Ms. Melora wasn’t scowling. She was smiling.

A chill oozed across my shoulders and down my back, like the cold, lumpy kefir we fed the children instead of formula. I had never seen Ms. Melora smile. I set Setinyi back in the pen with the other toddlers and smiled back.

“Hello, Ms. Melora. You caught me conducting an experiment. I was wondering if we spun the toddlers in a circle a few times before we took them to the toilet, perhaps they might have less accidents. My results are inconclusive at this time but given another month I should have an answer for—”

“So you are why the babies cry.” Her pale blue eyes met mine and I swallowed, unable to continue my clever ruse.

“I should have known it. They never cried before.” Ms.

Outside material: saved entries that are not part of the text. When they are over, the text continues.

theorem salvoChecks_outside (s : State) (i : Issue) (v : Verdict) (hp : s.inProgram i.th) : ∀ x ∈ salvoChecks (s.facing i .ends) i.th .ends v, x.2 = false := by
  intro x hx
  unfold salvoChecks at hx
  split at hx
  · simp only [List.mem_singleton] at hx
    rw [hx]; exact facing_no_errand s i .ends hp
  · cases hx

theorem facing_gget_any (s : State) (i : Issue) (use : Use) (t r : Nat) : (s.facing i use).gget t r = s.gget t r := by
  unfold State.gget; rw [State.facing_gregs]

theorem now_facing (s : State) (i : Issue) (use : Use) : (s.facing i use).now = (s.after i.dt).now := by
  have h := (State.facing_same s i use)
  unfold State.now
  rw [h.2.2.1, h.2.2.2.1]

theorem issue_start_thread (s : State) (i : Issue) (use : Use) (f : State → Judged) (e : State) (op ix sub : Nat) (vals : List Int) (due : Nat)
    (h : s.passes i use f) (hv : (f (s.facing i use)).verdict = .start e op ix sub vals due) (hd : (f (s.facing i use)).data = [])
    (hg : e.goesOn i.th) :
    (∀ g : Field, g.pos ≠ Lamp.LAST_CODE.pos → (s.issue i use f).rd (U.thread i.th) g = e.rd (U.thread i.th) g) ∧ (s.issue i use f).salvos = e.salvos := by
  rw [State.issue_passes s i use f h (by rw [hv]; intro g c; cases c)]
  unfold State.finish
  rw [hv, hd, State.appendData_nil]
  simp only [State.enact]
  generalize (⟨(s.after i.dt).nextId, i.th, op, ix, sub, vals, due⟩ : BgOp) = b
  have hr : ∀ g : Field, g.pos ≠ Lamp.LAST_CODE.pos → (State.outcome { e with bg := e.bg ++ [b] } i.th 0 true).rd (U.thread i.th) g = e.rd (U.thread i.th) g := by
    intro g hg
    rw [State.outcome_thread _ _ _ _ _ hg]; rfl
  have hset : (State.outcome { e with bg := e.bg ++ [b] } i.th 0 true).goesOn i.th := by
    have r1 := hr Lamp.STATE (by decide)
    have r2 := hr Lamp.past (by decide)
    have r3 := hr Lamp.IN_ERRAND (by decide)
    have r4 := hr Lamp.PC (by decide)
    have r5 := hr Lamp.errand (by decide)
    unfold State.goesOn State.errandOf State.th State.thn State.rb State.rn at *
    rw [r1, r2, r3, r4, r5]
    exact hg
  rw [State.settle_id _ _ hset]
  exact ⟨hr, rfl⟩

theorem stageAll_thread (ms : List Member) (s : State) (th pid : Nat) (sv : Option Nat) (st : Bool) (at_ : Int) (f : Field) (ht : th < 64)
    (h : f.pos ≠ 200) (h' : f.pos ≠ 202) : (s.stageAll th pid sv st at_ ms).rd (U.thread th) f = s.rd (U.thread th) f := by
  unfold State.stageAll
  induction ms generalizing s with
  | nil => rfl
  | cons m t ih => exact (ih _).trans (State.stageOne_thread s th pid sv st at_ m _ ht h h')

theorem members_fold (th : Nat) (sv : Option Nat) (st : Bool) (at_ : Int) (ht : th < 64) (l : List (Nat × List Member)) (s : State) (h : s.thn th Lamp.tMode ≠ 2) :
    let r := l.foldl (fun a m => if m.2.isEmpty then a else a.stageAll th m.1 sv st at_ m.2) s
    (∀ p ∈ l, ∀ m ∈ p.2, State.stagedIn r th p.1 sv st false m) ∧ (∀ e ∈ s.staged, e ∈ r.staged) ∧ r.thn th Lamp.tMode ≠ 2 := by
  have hall : ∀ (ms : List Member) (pid : Nat) (s : State), (s.stageAll th pid sv st at_ ms).rd (U.thread th) Lamp.tMode = s.rd (U.thread th) Lamp.tMode := by
    intro ms pid
    induction ms with
    | nil => intro s; rfl
    | cons m t ih => intro s; exact (ih _).trans (State.stageOne_thread s th pid sv st at_ m _ ht (by decide) (by decide))
  induction l generalizing s with
  | nil => exact ⟨fun p hp => (by cases hp), fun e he => he, h⟩
  | cons x t ih =>
    simp only [List.foldl_cons]
    by_cases hx : x.2.isEmpty
    · rw [if_pos hx]
      obtain ⟨a, b, c⟩ := ih s h
      refine ⟨?_, b, c⟩
      intro p hp m hm
      rcases List.mem_cons.mp hp with rfl | hp
      · rw [List.isEmpty_iff] at hx
        rw [hx] at hm; cases hm
      · exact a p hp m hm
    · rw [if_neg hx]
      obtain ⟨f1, f2⟩ := State.stageAll_stagedIn s th x.1 sv st at_ x.2 ht h
      have h' : (s.stageAll th x.1 sv st at_ x.2).thn th Lamp.tMode ≠ 2 := by
        unfold State.thn State.rn
        rw [hall]; exact h
      obtain ⟨a, b, c⟩ := ih _ h'
      refine ⟨?_, fun e he => b e (f2 e he), c⟩
      intro p hp m hm
      rcases List.mem_cons.mp hp with rfl | hp
      · exact stagedIn_mono _ _ _ _ _ _ _ _ b (f1 m hm)
      · exact a p hp m hm

theorem stageAll_last (s : State) (th pid : Nat) (sv : Option Nat) (st : Bool) (at_ : Int) (ms : List Member) (m : Member) (ht : th < 64)
    (h : s.thn th Lamp.tMode = 2) (hm : ms.getLast? = some m) : State.stagedIn (s.stageAll th pid sv st at_ ms) th pid sv st true m := by
  obtain ⟨l, rfl⟩ : ∃ l, ms = l ++ [m] := by
    obtain ⟨l, hl⟩ := List.getLast?_eq_some_iff.mp hm
    exact ⟨l, hl⟩
  unfold State.stageAll
  rw [List.foldl_append]
  have hb : ((l.foldl (fun a m => a.stageOne th pid sv st at_ m) s).thn th Lamp.tMode == 2) = true := by
    have := stageAll_thread l s th pid sv st at_ Lamp.tMode ht (by decide) (by decide)
    unfold State.stageAll at this
    unfold State.thn State.rn at *
    rw [this]; simpa using h
  have := (State.stageOne_stagedIn (l.foldl (fun a m => a.stageOne th pid sv st at_ m) s) th pid sv st at_ m).1
  rw [hb] at this
  exact this

theorem bracket_keeps (s : State) (th pid plan : Nat) (sv : Option Nat) (st : Bool) (at_ : Int) (p : Nat) (m : Member)
    (h : s.stagedIn th p sv st true m) : (s.stageOne th pid sv st at_ (bracket plan)).stagedIn th p sv st true m := by
  obtain ⟨e, he, q⟩ := h
  refine ⟨e, ?_, q⟩
  simp only [State.stageOne]
  rw [State.wakes_staged]
  have hm : ∀ x : State, (if wakesDetector (bracket plan).eff then x.wake U.detector else x).staged = x.staged := fun x => rfl
  rw [hm]
  have hc : ∀ (l : List Staged) (x : State), (l.foldl (fun a x => a.closePart x.pid Code.conflict.num) x).staged = x.staged := by
    intro l x
    exact (State.closeConflicts_same x th l).2.2.2.2.2.2.2.1
  have hno : ∀ x : Staged, meets x.elems (bracket plan).elems = false := by
    intro x
    unfold meets
    rw [List.any_eq_false]
    intro k _
    simp [bracket]
  split
  · rw [hc]; exact List.mem_append_left _ (List.mem_filter.mpr ⟨he, by simp [hno]⟩)
  · rw [State.logStaged_staged, hc]; exact List.mem_append_left _ (List.mem_filter.mpr ⟨he, rfl⟩)

theorem stageOne_salvos (s : State) (th pid : Nat) (sv : Option Nat) (st : Bool) (at_ : Int) (m : Member) : (s.stageOne th pid sv st at_ m).salvos = s.salvos := by
  have h1 : ∀ (x : State) u, (x.wake u).salvos = x.salvos := by intro x u; unfold State.wake; split <;> rfl
  have h2 : ∀ (l : List Nat) (x : State), (l.foldl State.wake x).salvos = x.salvos := by
    intro l; induction l with
    | nil => intro x; rfl
    | cons y t ih => intro x; exact (ih _).trans (h1 _ _)
  have h3 : ∀ (x : State) a b c d e, (x.logStaged a b c d e).salvos = x.salvos := by
    intro x a b c d e
    unfold State.logStaged
    split
    · rfl
    · split
      · split <;> rfl
      · rfl
  have h4 : ∀ (l : List Staged) (x : State), (l.foldl (fun a y => a.closePart y.pid Code.conflict.num) x).salvos = x.salvos := by
    intro l; induction l with
    | nil => intro x; rfl
    | cons y t ih => intro x; exact (ih _).trans (State.closePart_upd _ _ _).2.1
  simp only [State.stageOne]
  rw [h2]
  have hm : ∀ x : State, (if wakesDetector m.eff then x.wake U.detector else x).salvos = x.salvos := by
    intro x; split
    · exact h1 _ _
    · rfl
  rw [hm]
  split
  · exact h4 _ _
  · rw [h3]; exact h4 _ _

theorem stageAll_salvos (ms : List Member) (s : State) (th pid : Nat) (sv : Option Nat) (st : Bool) (at_ : Int) : (s.stageAll th pid sv st at_ ms).salvos = s.salvos := by
  unfold State.stageAll
  induction ms generalizing s with
  | nil => rfl
  | cons m t ih => exact (ih _).trans (stageOne_salvos _ _ _ _ _ _ _)

theorem members_salvos (th : Nat) (sv : Option Nat) (st : Bool) (at_ : Int) (l : List (Nat × List Member)) (s : State) :
    (l.foldl (fun a m => if m.2.isEmpty then a else a.stageAll th m.1 sv st at_ m.2) s).salvos = s.salvos := by
  induction l generalizing s with
  | nil => rfl
  | cons x t ih =>
    simp only [List.foldl_cons]
    rw [ih]
    split
    · rfl
    · exact stageAll_salvos _ _ _ _ _ _ _

theorem filter_noSalvo (l : List OpenSalvo) (th : Nat) : (l.filter (·.th != th)).any (·.th == th) = false := by
  rw [List.any_eq_false]
  intro o ho
  have := (List.mem_filter.mp ho).2
  simpa using this

theorem endErrand_noSalvo (x : State) (th : Nat) (h : x.noSalvo th) (ht : th < 64) : (x.endErrand th).noSalvo th := by
  simp only [State.endErrand]
  split
  · exact h
  · rename_i e _
    have h1 : ((x.discardSalvo th Code.format.num).setErrand { e with phase := 2 }).noSalvo th := (discardSalvo_upd x th Code.format.num ht).2
    have h2 : ∀ (y z : State), y.salvos = z.salvos → z.noSalvo th → y.noSalvo th := fun y z e g => by unfold State.noSalvo at *; rw [e]; exact g
    have h3 := h2 (((x.discardSalvo th Code.format.num).setErrand { e with phase := 2 }).wrs (U.thread th)
      [(Lamp.errand, 0), (Lamp.IN_ERRAND, 0), (Lamp.TARGET, 0), (Lamp.tMode, 0), (Lamp.callIdx, 0), (Lamp.PC, 0)]) _ (wrs_upd _ _ _).1 h1
    generalize ((x.discardSalvo th Code.format.num).setErrand { e with phase := 2 }).wrs (U.thread th)
      [(Lamp.errand, 0), (Lamp.IN_ERRAND, 0), (Lamp.TARGET, 0), (Lamp.tMode, 0), (Lamp.callIdx, 0), (Lamp.PC, 0)] = z at *
    split
    · exact h3
    · exact h3

theorem settle_noSalvo (x : State) (th : Nat) (h : x.noSalvo th) (ht : th < 64) : (x.settle th).noSalvo th := by
  have hpop : ∀ (y : State), (y.popCall th).salvos = y.salvos := by
    intro y
    unfold State.popCall
    cases Tbl.get ⟨th, 0⟩ [] y.calls with
    | nil => rfl
    | cons p rest =>
      dsimp only
      generalize (if (!p.2 && decide (65536 ≤ p.1)) = true then (1 : Int) else 0) = q
      have hst : ∀ (z : State) f v, (z.setTh th f v).salvos = z.salvos := fun _ _ _ => rfl
      split
      · rw [hst, (wrs_upd _ _ _).1]
      · rw [(wrs_upd _ _ _).1]
  unfold State.settle
  split
  · exact h
  · split
    · split
      · unfold State.noSalvo
        rw [hpop]
        have h4 := (discardSalvo_upd x th Code.format.num ht).2
        unfold State.noSalvo at h4
        exact h4
      · exact (discardSalvo_upd (x.setTh th Lamp.LAST_CODE Code.format.num) th Code.format.num ht).2
    · split
      · split
        · split
          · exact endErrand_noSalvo x th h ht
          · exact h
        · exact h
      · exact h

theorem ends_upd (l : List Nat) (c : Nat) (x : State) : (l.foldl (fun a p => a.endPart p c) x).salvos = x.salvos ∧ (l.foldl (fun a p => a.endPart p c) x).staged = x.staged ∧
    ∀ th < 64, ∀ f, (l.foldl (fun a p => a.endPart p c) x).rd (U.thread th) f = x.rd (U.thread th) f := by
  induction l generalizing x with
  | nil => exact ⟨rfl, rfl, fun _ _ _ => rfl⟩
  | cons p t ih =>
    refine ⟨(ih _).1.trans (State.closePart_upd _ _ _).2.1, (ih _).2.1.trans ?_, fun th ht f => ((ih _).2.2 th ht f).trans (State.closePart_thread _ _ _ _ _ ht)⟩
    exact (State.closePart_same (x.owe p 1) 0 p c).2.2.2.2.2.2.2.1

theorem dropSalvo_upd (pids : List Nat) (s : State) (a b c : Nat) : (s.dropSalvo pids a b c).salvos = s.salvos ∧ (s.dropSalvo pids a b c).staged = s.staged ∧
    ∀ th < 64, ∀ f, (s.dropSalvo pids a b c).rd (U.thread th) f = s.rd (U.thread th) f := by
  simp only [State.dropSalvo]
  split <;> exact ends_upd _ _ _

theorem endsalvo_of (i : Issue) (s : State) (h : s.passes i .bracket (judgeEndsalvo i)) (code : Nat) (y : State) (P : State → Prop)
    (hc : (s.facing i .bracket).closeSalvo i.th (s.after i.dt).nextId = (code, y)) (hn : y.noSalvo i.th)
    (hp : y.rd (U.thread i.th) Lamp.past = ((s.facing i .bracket).shutSalvo i.th).rd (U.thread i.th) Lamp.past)
    (hlt : code < 16) (hP : ∀ t : State, t.staged = y.staged → P t) :
    ∃ t, exec (.endsalvo i) s = .next t ∧ t.pget i.th 0 = (code == 0 || code == 2) ∧
      (((s.facing i .bracket).shutSalvo i.th).rb (U.thread i.th) Lamp.past = false → t.th i.th Lamp.LAST_CODE = code) ∧ t.noSalvo i.th ∧ P t := by
  have ht : i.th < 64 := h.1
  have hv : (judgeEndsalvo i (s.facing i .bracket)).verdict = .close := rfl
  refine ⟨_, exec_judged (.endsalvo i) i .bracket _ s rfl, ?_⟩
  rw [State.issue_passes s i .bracket (judgeEndsalvo i) h (by intro g c; cases c)]
  unfold State.finish
  rw [hv, show (judgeEndsalvo i (s.facing i .bracket)).data = [] from rfl, show (judgeEndsalvo i (s.facing i .bracket)).claims = [] from rfl, State.appendData_nil]
  generalize (s.after i.dt).nextId = pid at *
  have hh : (s.facing i .bracket).hold pid [] = s.facing i .bracket := rfl
  rw [hh]
  simp only [State.enact]
  rw [hc]
  dsimp only
  have hpast : (y.outcome i.th code (code == 0 || code == 2)).rd (U.thread i.th) Lamp.past = y.rd (U.thread i.th) Lamp.past :=
    State.outcome_thread _ _ _ _ _ (by decide) _
  refine ⟨?_, fun hpa => ?_, settle_noSalvo _ _ hn ht, hP _ ?_⟩
  · unfold State.pget
    rw [State.settle_preds]
    exact State.pget_outcome _ _ _ _
  · unfold State.th
    rw [State.settle_last _ _ ht (by unfold State.rb at *; rw [hpast, hp]; exact hpa)]
    refine (State.rd_wr_same _ _ _ _).trans ?_
    show (code : Int) % 2 ^ 8 = _
    omega
  · exact (State.sameUnits_trans (State.settle_same _ _) (State.outcome_same y i.th code _)).2.2.2.2.2.2.2.1

theorem shut_rd (v : State) (th n : Nat) (f : Field) (hf : f.pos ≠ Lamp.SALVO.pos) : (v.shutSalvo th).rd (U.thread n) f = v.rd (U.thread n) f :=
  State.rd_wr_ne _ _ _ _ _ _ (.inr hf)

theorem members_thread (th : Nat) (sv : Option Nat) (st : Bool) (at_ : Int) (l : List (Nat × List Member)) (s : State) (f : Field) (ht : th < 64)
    (h : f.pos ≠ 200) (h' : f.pos ≠ 202) :
    (l.foldl (fun a m => if m.2.isEmpty then a else a.stageAll th m.1 sv st at_ m.2) s).rd (U.thread th) f = s.rd (U.thread th) f := by
  induction l generalizing s with
  | nil => rfl
  | cons x t ih =>
    simp only [List.foldl_cons]
    refine (ih _).trans ?_
    split
    · rfl
    · exact stageAll_thread _ _ _ _ _ _ _ _ ht h h'

end Sys2Proof.Laws
end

Melora’s eyes seemed to weigh me to the ounce. “This is the last. I will have Boris put a dead bolt on your door tonight. Never rock them again, or you go out into the storm where you were found. I cannot abide the racket your foolishness has brought.”

The hall echoed with the tinny strains of ‘Rudolf the Red-nosed Reindeer.’ I stared back at her. I raised my hand.

She said nothing.

After a long, terrible silence I spoke. “Ms. Melora, our rate of adoption has increased since I came. More children find homes and it is my rocking that prepares them for life on the outside, surely you don’t mean—”

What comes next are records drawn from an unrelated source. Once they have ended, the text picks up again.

theorem idle_fold (c : Nat) (hc : c < 8192) (l : List Nat) (g : State → Nat → State) (hg : ∀ (a : State) v, g a v =
      (if a.rn (U.tx v) Tx.TYPE = 2 ∨ a.rn (U.tx v) Tx.TYPE = 3 then a.wr (U.tx v) Tx.silent 1
      else if a.rn (U.tx v) Tx.STATE = 0 ∨ a.rn (U.tx v) Tx.STATE = 3 then a
      else [0, 1, 2].foldl (fun (z : State) p => z.setBuf (U.tx v) p []) (((a.wrs (U.tx v) [(Tx.STATE, txIdle), (Tx.live, 0), (Tx.n, 0)]).count (U.tx v) Ctr.Tx.TX_IDLE_ENTRIES).postEntry (U.tx v) 3 (a.rn (U.tx v) Tx.STATE) 0 0)))
    (a : State) (ha : c ∈ l) :
    (a.rn (U.tx c) Tx.TYPE = 2 ∨ a.rn (U.tx c) Tx.TYPE = 3 → (l.foldl g a).rd (U.tx c) Tx.silent = 1) ∧
    (a.rn (U.tx c) Tx.TYPE ≠ 2 → a.rn (U.tx c) Tx.TYPE ≠ 3 → a.rn (U.tx c) Tx.STATE ≠ 0 → (l.foldl g a).rd (U.tx c) Tx.STATE = txIdle) := by
  have idl : ∀ (x : State) v k f, ([0, 1, 2].foldl (fun (z : State) p => z.setBuf (U.tx v) p []) (((x.wrs (U.tx v) [(Tx.STATE, txIdle), (Tx.live, 0), (Tx.n, 0)]).count (U.tx v)
      Ctr.Tx.TX_IDLE_ENTRIES).postEntry (U.tx v) 3 k 0 0)).rd (U.tx c) f = (x.wrs (U.tx v) [(Tx.STATE, txIdle), (Tx.live, 0), (Tx.n, 0)]).rd (U.tx c) f := by
    intro x v k f
    generalize State.wrs _ _ _ = y
    have : ((y.count (U.tx v) Ctr.Tx.TX_IDLE_ENTRIES).postEntry (U.tx v) 3 k 0 0).rd (U.tx c) f = y.rd (U.tx c) f := by
      unfold State.postEntry
      exact post_rd _ _ _ _ _ _ (tx_unit_ne c hc)
    generalize State.postEntry _ _ _ _ _ _ = z at *
    exact this
  have keepT : ∀ (x : State) v, (g x v).rd (U.tx c) Tx.TYPE = x.rd (U.tx c) Tx.TYPE := by
    intro x v
    rw [hg]
    split
    · exact State.rd_wr_ne _ _ _ _ _ _ (.inr (by decide))
    · split
      · rfl
      · rw [idl]; exact State.wrs_ne _ _ _ _ _ (by simp [Tx.STATE, Tx.live, Tx.n, Tx.TYPE])
  have setI : ∀ (x : State), x.rn (U.tx c) Tx.TYPE ≠ 2 → x.rn (U.tx c) Tx.TYPE ≠ 3 → x.rn (U.tx c) Tx.STATE ≠ 0 → (g x c).rd (U.tx c) Tx.STATE = txIdle := by
    intro x h1 h2 h3
    rw [hg, if_neg (by simp [h1, h2])]
    split
    · rename_i h4
      have := h4.resolve_left h3
      unfold State.rn at this
      have e : (3 : Int) = txIdle := rfl
      rw [← e]; omega
    · rw [idl]; exact (wrs_hit [] _ _ _ _ (by simp [Tx.STATE, Tx.live, Tx.n]) _).trans (by decide)
  have keepI : ∀ (x : State) v, v ≠ c → (g x v).rd (U.tx c) Tx.STATE = x.rd (U.tx c) Tx.STATE ∧ (g x v).rd (U.tx c) Tx.silent = x.rd (U.tx c) Tx.silent := by
    intro x v hv
    have hu : U.tx c ≠ U.tx v := by simp only [U.tx]; omega
    have all : ∀ f, (g x v).rd (U.tx c) f = x.rd (U.tx c) f := by
      intro f
      rw [hg]
      split
      · exact State.rd_wr_ne _ _ _ _ _ _ (.inl hu)
      · split
        · rfl
        · rw [idl]; exact wrs_unit _ _ _ _ _ hu
    exact ⟨all _, all _⟩
  have setS : ∀ (x : State), x.rn (U.tx c) Tx.TYPE = 2 ∨ x.rn (U.tx c) Tx.TYPE = 3 → (g x c).rd (U.tx c) Tx.silent = 1 := by
    intro x h
    rw [hg, if_pos h]
    exact (State.rd_wr_same _ _ _ _).trans (by decide)
  have tail : ∀ (l : List Nat) (x : State), (x.rn (U.tx c) Tx.TYPE = 2 ∨ x.rn (U.tx c) Tx.TYPE = 3 → x.rd (U.tx c) Tx.silent = 1 → (l.foldl g x).rd (U.tx c) Tx.silent = 1) ∧
      (x.rn (U.tx c) Tx.TYPE ≠ 2 → x.rn (U.tx c) Tx.TYPE ≠ 3 → x.rd (U.tx c) Tx.STATE = txIdle → (l.foldl g x).rd (U.tx c) Tx.STATE = txIdle) := by
    intro l
    induction l with
    | nil => intro x; exact ⟨fun _ h => h, fun _ _ h => h⟩
    | cons v t ih =>
      intro x
      have kt : (g x v).rn (U.tx c) Tx.TYPE = x.rn (U.tx c) Tx.TYPE := congrArg Int.toNat (keepT x v)
      obtain ⟨i1, i2⟩ := ih (g x v)
      rw [kt] at i1 i2
      refine ⟨fun h e => i1 h ?_, fun h1 h2 e => i2 h1 h2 ?_⟩
      · by_cases hv : v = c
        · subst hv; exact setS _ h
        · exact (keepI x v hv).2.trans e
      · by_cases hv : v = c
        · subst hv; refine setI _ h1 h2 ?_; unfold State.rn; rw [e]; decide
        · exact (keepI x v hv).1.trans e
  induction l generalizing a with
  | nil => cases ha
  | cons v t ih =>
    have kt : (g a v).rn (U.tx c) Tx.TYPE = a.rn (U.tx c) Tx.TYPE := congrArg Int.toNat (keepT a v)
    by_cases hv : v = c
    · subst hv
      obtain ⟨i1, i2⟩ := tail t (g a v)
      rw [kt] at i1 i2
      exact ⟨fun h => i1 h (setS _ h), fun h1 h2 h3 => i2 h1 h2 (setI _ h1 h2 h3)⟩
    · obtain ⟨i1, i2⟩ := ih (g a v) (by simpa [Ne.symm hv] using ha)
      rw [kt] at i1 i2
      refine ⟨i1, fun h1 h2 h3 => i2 h1 h2 ?_⟩
      unfold State.rn at h3 ⊢
      rw [(keepI a v hv).1]; exact h3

“I said exactly what I mean. Now, get the floor cleaned in the older ones’ room before our guest arrives.” Ms. Melora straightened from where she leaned against the doorframe and left the room as silently as she had come.

I stood in the center of the room, numb. I glanced at Setinyi where she toddled about the communal pen. Not rock the babies? I would never survive such a heartless prison. How could these tender little ones endure? No, Ms. Melora would have to actually pay whoever took my place. She couldn’t afford to do it.

I had room to bargain here. If I did every little thing exactly how she liked, perhaps she would relent? Forget to bolt my door, something?  I had to try. The little ones had no tender touch in their lives but mine. Surely, my work held value in Ms. Melora’s eyes. But was I valuable enough to offset an orphanage full of babies who knew enough to cry?

I gave Setinyi a quick kiss on the top of her head and rushed to the next room. I would never find out if I didn’t get it clean. If I could show her exactly how hard I worked, Ms. Melora might forget about the deadbolt and turn a blind eye to my compassion. I just had to make sure that everything was perfect for her guest.